My kids watched the good dinosaur. Then they saw johns family. Now they are watching the John movie. The song he wrote says :
"Sometimes life knocks you down, but always it goes on. The only things you can count out- are the dreams that you count on.
Only fools set their hearts on dreams you can't achieve, and only a fool things that life will wait and give him time to grieve."
I think there was a lot of hope in the belief that life just goes on. Everyone is so full of no excuses and goals. What if our goal was just to be present? What if we could let go of our anger for someone that hurt us?

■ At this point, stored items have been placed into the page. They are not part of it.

theorem begin_fails_stepSix {k : CommandKind} {b : CmdBytes} {st : Status}
    (passes : s.refusal k b = none) (failing : firstFailing (stepSix s k b) = some st) :
    s.begin (stagedOf k b) = s.refuse (stagedOf k b) st := by
  have work (w : Reaction) : s.validated k (stagedOf k b) w = w := validated_passes passes w
  have noneLeft {x : Status} : firstFailing [] ≠ some x := nofun
  cases k with
  | queryTarget | restore | verify | set | commit | portReset => cases failing
  | attach =>
    refine (work _).trans ?_
    simp only [stagedOf_body]
    simp only [stepSix, firstFailing_cons_some, noneLeft, and_false, or_false] at failing
    obtain ⟨used, rfl⟩ | ⟨free, clash, rfl⟩ := failing
    · exact if_pos (by simpa using used)
    · exact (if_neg (by simpa using free)).trans (if_pos (by simpa using clash))
  | detach =>
    refine (work _).trans ?_
    simp only [stagedOf_body]
    simp only [stepSix, firstFailing_cons_some, noneLeft, and_false, or_false] at failing
    obtain ⟨entries, rfl⟩ := failing
    exact if_pos (by simpa using entries)
  | release =>
    refine (work _).trans ?_
    obtain ⟨x, hx⟩ := attached_of_passes passes rfl
    simp only [stepSix, firstFailing_cons_some, noneLeft, and_false, or_false, hx,
      isQuarantined_eq hx] at failing
    obtain ⟨busy, rfl⟩ := failing
    simp only [Bool.not_eq_false', Bool.and_eq_true, beq_iff_eq] at busy
    simp only [stagedOf_body, hx]
    exact (if_pos busy.1).trans (if_pos busy.2)
  | define =>
    refine (work _).trans ?_
    simp only [stagedOf_body]
    obtain ⟨x, hx⟩ := attached_of_passes passes rfl
    simp only [hx, (defineRefusal_eq hx).trans failing]
  | update =>
    refine (work _).trans ?_
    simp only [stagedOf_body]
    cases he : s.entry (keyOf b) with
    | none =>
      simp only [stepSix, he, Option.isSome_none, firstFailing] at failing
      cases failing
      rfl
    | some e =>
      simp only [stepSix, firstFailing_cons_some, noneLeft, and_false, or_false, he] at failing
      obtain ⟨unknown, -⟩ | ⟨-, breaks, rfl⟩ := failing
      · cases unknown
      · exact if_pos (by simpa using breaks)
  | retire =>
    refine (work _).trans ?_
    simp only [stagedOf_body]
    simp only [stepSix, firstFailing_cons_some, noneLeft, and_false, or_false] at failing
    obtain ⟨unknown, rfl⟩ := failing
    simp only [show s.entry (keyOf b) = none by simpa using unknown]
  | queryEntry =>
    refine (work _).trans ?_
    simp only [stagedOf_body]
    simp only [stepSix, firstFailing_cons_some, noneLeft, and_false, or_false] at failing
    obtain ⟨unknown, rfl⟩ := failing
    simp only [show s.queried b = none by simpa using unknown]
  | read =>
    refine (work _).trans ?_
    simp only [stagedOf_body]
    obtain ⟨x, hx⟩ := attached_of_passes passes rfl
    simp only [stepSix, firstFailing_cons_some, noneLeft, and_false, or_false, hx] at failing
    obtain ⟨long, rfl⟩ := failing
    simp only [hx]
    exact if_pos (by simpa using long)
  | write =>
    refine (work _).trans ?_
    simp only [stagedOf_body]
    obtain ⟨x, hx⟩ := attached_of_passes passes rfl
    simp only [stepSix, firstFailing_cons_some, noneLeft, and_false, or_false, hx] at failing
    simp only [hx]
    obtain ⟨long, rfl⟩ | ⟨fits, known, rfl⟩ := failing
    · exact if_pos (by simpa using long)
    · exact (if_neg (by simpa using fits)).trans (if_pos (by simpa using known))
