-- ==== Sys2Proof/Machine/Step.lean ====
section
/-! DEFINITION. One atomic step per request (spec/70_reset_and_hazards.md R236). -/

namespace Sys2Proof.Machine

/-- Serve the oldest waiting request: the instruction its descriptor asks for (spec/30_encoding.md R73), or
`IllegalOperation` for a reserved one (spec/60_exceptions.md R207). A block with no request waiting is
quiescent (R237) and its step changes nothing (log entry 3). -/
def step (s : State) : Host.Outcome State Fault Refusal :=
  match takeRequest s with
  | none => .next s
  | some (.meaningless, s') => .next (answerMeaningless s')
  | some (.request r, s') =>
    match decode r with
    | .ok i => exec i s'
    | .error _ => .next (answerReserved s')

/-- A request with descriptor `w` and empty operands, next to be served. The table's encodings are 8 bits wide
(spec/30_encoding.md R71), and the operands are no part of them (R70). -/
def State.withFetchWord (s : State) (_nbits w : Nat) : State :=
  { s with pending := .request (requestOfWord w) :: s.pending }

end Sys2Proof.Machine
end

Lately I've been overwhelmed by the people who demand "every story has two sides." I don't always love listening to the same song over and over when it's essentially about dying dreams from a singer that committees suicide. The person who destroyed my dream of a happy family and some of my faith in humanity. He owed me a lot when he died and I'll never get that dream back. For me my body demands time and I've been able to stop and learn what death of someone that hurt me would mean. For me it's just emphasized my belief that we are all fragile beings stumbling forward. Not everyone wants what's good and not everyone makes it, like our dreams that die,
I hope it goes on. I hope to live a life that recognizes the immediacy of humanity. To be able to love those that have hurt me because their happiness doesn't change my dream.
Give it time. Your dreams will change into something more beautiful than you can know.
I'm convinced that there is enough goodness for those that want goodness for everyone.
I hope my kids see the beauty behind a song telling us that life doesn't care about us.